Aside from politely answering my questions and allowing me to eavesdrop on his conversation with his cousin, Regino didn't speak much to me. But he did offer one unsolicited comment: No bullfight could have been more perfect for a first-timer, because it had a little of everything. One matador was so terrible that the crowd booed him out of the ring, and another matador had to come in and kill the bull. Another fight was so strong that the matador earned a victory lap. Bulls died easily, and bulls died hard. No fight was so good that the president of the bullring allowed the matador to cut the bull's ear off as a trophy, but I was okay with that.

I felt satisfied, and by the end I was immune to the death and surprised to have enjoyed the bullfight so much. Within three hours, I went from being more horrified than at any other time in my life to becoming almost desensitized.

For weeks after the bullfight, I had the same conversation with people:

"How was Spain?"

"It was fantastic."

"What did you do?"

"I went to a bullfight."

"How was it?"

I paused for a moment. "I hate to admit it," I always prefaced, "but I loved it."

More times than not, I am greeted with wrinkled brows and grimaces.

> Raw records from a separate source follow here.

-- ==== Sys2Proof/Syntax.lean ====
section
/-! DEFINITION. The commands of the U316: one constructor of `Instr` per row of
spec/opcode_table.json, and the enumerations the commands and the state share. -/

namespace Sys2Proof

/-- The three Host Ports; session A is the session of port A, and so on (8). -/
inductive Port where
  | A
  | B
  | C
  deriving DecidableEq, Repr

/-- The two trigger inputs (Table 0-2). -/
inductive TriggerLine where
  | trg0
  | trg1
  deriving DecidableEq, Repr

/-- A change of a trigger line: from low to high, or from high to low (R83). -/
inductive Edge where
  | rising
  | falling
  deriving DecidableEq, Repr

/-- Input ranges (Table 1-1). -/
inductive Range where
  | low
  | full
  | bipolar
  deriving DecidableEq, Repr

/-- Resolutions of 8, 10 and 12 bits (Table 1-1). -/
inductive Resolution where
  | bits8
  | bits10
  | bits12
  deriving DecidableEq, Repr

/-- Hold modes (Table 1-1). -/
inductive Hold where
  | hold
  | direct
  deriving DecidableEq, Repr

/-- Claim periods of 1, 2, 4, 8 and 16 rounds (Table 1-1). -/
inductive Period where
  | p1
  | p2
  | p4
  | p8
  | p16
  deriving DecidableEq, Repr

/-- Claim deliveries (Table 1-1). -/
inductive Delivery where
  | stream
  | tableOnly
  deriving DecidableEq, Repr

/-- What samples a capture (Table 5-1). -/
inductive Trigger where
  | immediate
  | line (line : TriggerLine) (edge : Edge)
  deriving DecidableEq, Repr

/-- Window states (Table 1-1). -/
inductive WindowState where
  | unknown
  | inside
  | above
  | below
  deriving DecidableEq, Repr

/--
The happenings the part takes, each whole (00_scope, section 5, "Time"): one constructor per row of
spec/opcode_table.json.

A request row (OPEN, CLAIM, …) is the happening in which the owner takes the request that the port's
request slot holds as EXECUTING (R150). Its fields came in with the frame at SELECT_RELEASE, so the row
names the port alone. `moment` is the moment the happening is taken, and stands where the effect depends on
the moment. The happenings of the part's own timers and of the Converter carry no moment: they come at
the moment the timer runs out, or at the conversion's end instant.
-/
inductive Instr where
  /-- SELECT_ASSERT (R141): the host asserts the port's select. -/
  | selectAssert (port : Port)
  /-- SELECT_RELEASE (R146): the host releases select. `sdi` holds the bits it shifted in during the
  selection, in order; as many bits were shifted out (9.2). -/
  | selectRelease (moment : Nat) (port : Port) (sdi : List Bool)
  /-- OPEN (R129). -/
  | openSession (moment : Nat) (port : Port)
  /-- CLOSE (R136). -/
  | closeSession (moment : Nat) (port : Port)
  /-- LINK_RESET (R137). -/
  | linkReset (moment : Nat) (port : Port)
  /-- STATUS (R45). -/
  | status (port : Port)
  /-- SET_PACE (R20). -/
  | setPace (port : Port)
  /-- CLAIM (R18). -/
  | claim (moment : Nat) (port : Port)
  /-- RELEASE (R19). -/
  | release (port : Port)
  /-- READ_NOW (R69). -/
  | readNow (moment : Nat) (port : Port)
  /-- CAPTURE (R79). -/
  | capture (moment : Nat) (port : Port)
  /-- CANCEL_CAPTURE (R91). -/
  | cancelCapture (moment : Nat) (port : Port)
  /-- GET_RESULTS (R105). -/
  | getResults (port : Port)
  /-- RESUME (R108). -/
  | resume (port : Port)
  /-- READ_TABLE (R99). -/
  | readTable (port : Port)
  /-- SET_WATERMARK (R110). -/
  | setWatermark (port : Port)
  /-- GET_EVENTS (R122). -/
  | getEvents (port : Port)
  /-- UNKNOWN_KIND (R161): the executing request's kind byte is no known code. -/
  | unknownKind (port : Port)
  /-- POWER_ON (R139). -/
  | powerOn
  /-- RSTN (R155): the assertion of the RSTN input. -/
  | rstn
  /-- PACING_TICK (R28): the pacing timer runs out. -/
  | pacingTick
  /-- CONVERSION_COMPLETE (R58): the end instant of the conversion in flight. -/
  | conversionComplete
  /-- TRIGGER_EDGE (R83): an edge on a trigger line. -/
  | triggerEdge (moment : Nat) (line : TriggerLine) (edge : Edge)
  /-- ARM_TIMEOUT (R84): the arm timer runs out. -/
  | armTimeout
  /-- LEASE_EXPIRY (R132): a session's lease timer runs out. -/
  | leaseExpiry (port : Port)
  /-- RSTN_RELEASE (R155): the release of the RSTN input. -/
  | rstnRelease
  /-- REPEAT_BAD_LENGTH (R149): the executing request is a REPEAT with a length other than 0. -/
  | repeatBadLength (port : Port)
  deriving DecidableEq, Repr

end Sys2Proof
end

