/-- The effective round interval is the smallest pace among the open sessions that hold a claim, and none
without one (R13); SET_PACE by the three cases of R20, with that interval in the reply. -/
def Obligations.SetPaceByCase : Prop :=
  (∀ s : State, s.effectiveInterval = intervalOf s.sessions s.claims) ∧
    (∀ (sessions : PerPort Session) (ct : ClaimTable),
      let paced := fun p i =>
        (sessions.get p).isOpen = true ∧ ct.holdsClaim p = true ∧ (sessions.get p).pace = some i
      (∀ i, intervalOf sessions ct = some i ↔ (∃ p, paced p i) ∧ ∀ p j, paced p j → i ≤ j) ∧
        ((∀ p, ct.holdsClaim p = false) → intervalOf sessions ct = none) ∧
        (∀ p, ct.holdsClaim p = true ↔ ∃ c cl, ct.get p c = some cl) ∧
        (ct.isEmpty = true ↔ ∀ p, ct.holdsClaim p = false)) ∧
    ∀ (s : State) p f pace, s.Asks p f .setPace → readPace f.payload = some pace →
      (s.claims.holdsClaim p = false →
        exec (.setPace p) s =
          .next
            { s with
              sessions := s.sessions.set p { s.sessionOf p with pace := some pace }
              ports := s.answered p f 0 (u16 (s.effectiveInterval.getD 0)) }) ∧
        (s.claims.holdsClaim p = true → ∀ i, s.effectiveInterval = some i →
          (pace < i → s.claims.reserve ≤ pace * 875 →
            exec (.setPace p) s =
              .next
                { s with
                  sessions := s.sessions.set p { s.sessionOf p with pace := some pace }
                  ports := s.answered p f 0 (u16 pace) }) ∧
            (pace < i → pace * 875 < s.claims.reserve →
              exec (.setPace p) s = .next { s with ports := s.answered p f 10 [] }) ∧
            (i ≤ pace →
              ∃ j, i ≤ j ∧ j ≤ pace ∧
                intervalOf (s.sessions.set p { s.sessionOf p with pace := some pace }) s.claims =
                  some j ∧
                exec (.setPace p) s =
                  .next
                    { s with
                      sessions := s.sessions.set p { s.sessionOf p with pace := some pace }
                      ports := s.answered p f 0 (u16 j) }))

/-- Every step keeps claims under open sessions and the reserve within the budget, so that the load of a
table that is not empty never exceeds the budget of the effective round interval (R14). -/
def Obligations.BudgetKept : Prop :=
  ∀ s s' : State, s.BudgetKept → step s = .next s' →
    s'.BudgetKept ∧
      (s'.claims.isEmpty = false →
        ∃ i, s'.effectiveInterval = some i ∧ s'.claims.load ≤ i * 875)

/-- Every step keeps one range on a channel, at most two priority channels, gap counts of 0–15 and
candidates below their confirm counts (R7, R15, R17, R55, R117). -/
def Obligations.ClaimsLawful : Prop :=
  ∀ s s' : State, s.claims.Lawful → step s = .next s' → s'.claims.Lawful

/-! ### Rounds (chapter 2) -/

/-- A period makes a channel due in the rounds its phase names, again exactly one period later across the
wrap and not before; and every due round of a claim is one of its channel's profile (R5, R36, R37). A claim is
due exactly if it is a priority claim or its own period's phase names the round (R37), and a session's claim
receives a plan conversion exactly if it is on that channel, ACTIVE and due in the current round (R63). -/
def Obligations.DueRounds : Prop :=
  (∀ (cl : Claim) (c : Channel) (r : RoundNumber),
      (cl.due c r = true ↔
        cl.terms.priority = true ∨
          r.toNat % periodRounds cl.terms.period = c.val % periodRounds cl.terms.period) ∧
        (cl.receives c r = true ↔ cl.state = .active ∧ cl.due c r = true)) ∧
    (∀ (s : State) p w cl r, s.sched.currentRound = some r →
      (s.receiver p w = some cl ↔
        s.claimOf p w.channel = some cl ∧ cl.state = .active ∧ cl.due w.channel r = true)) ∧
    (∀ period (c : Channel) (r : RoundNumber),
      (dueInRound period c r = true ↔
        r.toNat % periodRounds period = c.val % periodRounds period) ∧
        dueInRound period c (r + BitVec.ofNat 16 (periodRounds period)) = dueInRound period c r ∧
        ∀ k, 0 < k → k < periodRounds period → dueInRound period c r = true →
          dueInRound period c (r + BitVec.ofNat 16 k) = false) ∧
    ∀ (ct : ClaimTable) p c cl f r, ct.get p c = some cl → ct.profile c = some f →
      cl.due c r = true → f.due c r = true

Yet, after explaining the bullfight--how I initially dreaded it, then became horrified and then saw the bullfight through the eyes of a matador--people understand better how I can say I loved it. Still, in my head, I always return to one image: that of the first bull, lying prone, two of its legs twitching uncontrollably in the air. It's the image I saw in my sleep and the one I still can't shake from my mind.

Does that mean I am a monster? Can I still say that I loved the bullfight even though the image stuck in my mind couldn't be more awful?

Weeks passed before I could explain to myself how I could like something so horrible: When was the last time I saw a movie or read a book that I thought about nearly every day for four weeks? When was the last time I was so stirred to think about fate--both of another living creature and of my own?

It may be overdramatic to contemplate, but perhaps if I could learn to accept the fate of the bulls, I could learn over a lifetime to accept my own. If I could study ritual and drama in the movements of the matadors, maybe I can find the same in ordinary people doing ordinary things. If I could learn to overcome my reaction to the killing and appreciate an event that many Spaniards do, perhaps I will have similar "blending" experiences traveling in other countries.

Or was the reason I liked this bullfight more basic: Did I simply like liking something that most people outside Spain abhor?

Good or bad, nothing in life has been as thought-provoking as that April bullfight in Madrid. Good or bad, the bullfight transformed me from an ordinary American to something closer to an appreciative Spaniard, even if just for three short hours. Maybe that's what I loved.

Elissa Leibowitz, who works in the Sports department of The Post, is planning to return to Spain this fall.

CAPTION: Matador Regino Ortes, above, schooled the author on the art of bullfighting while both watched from the stands in Madrid.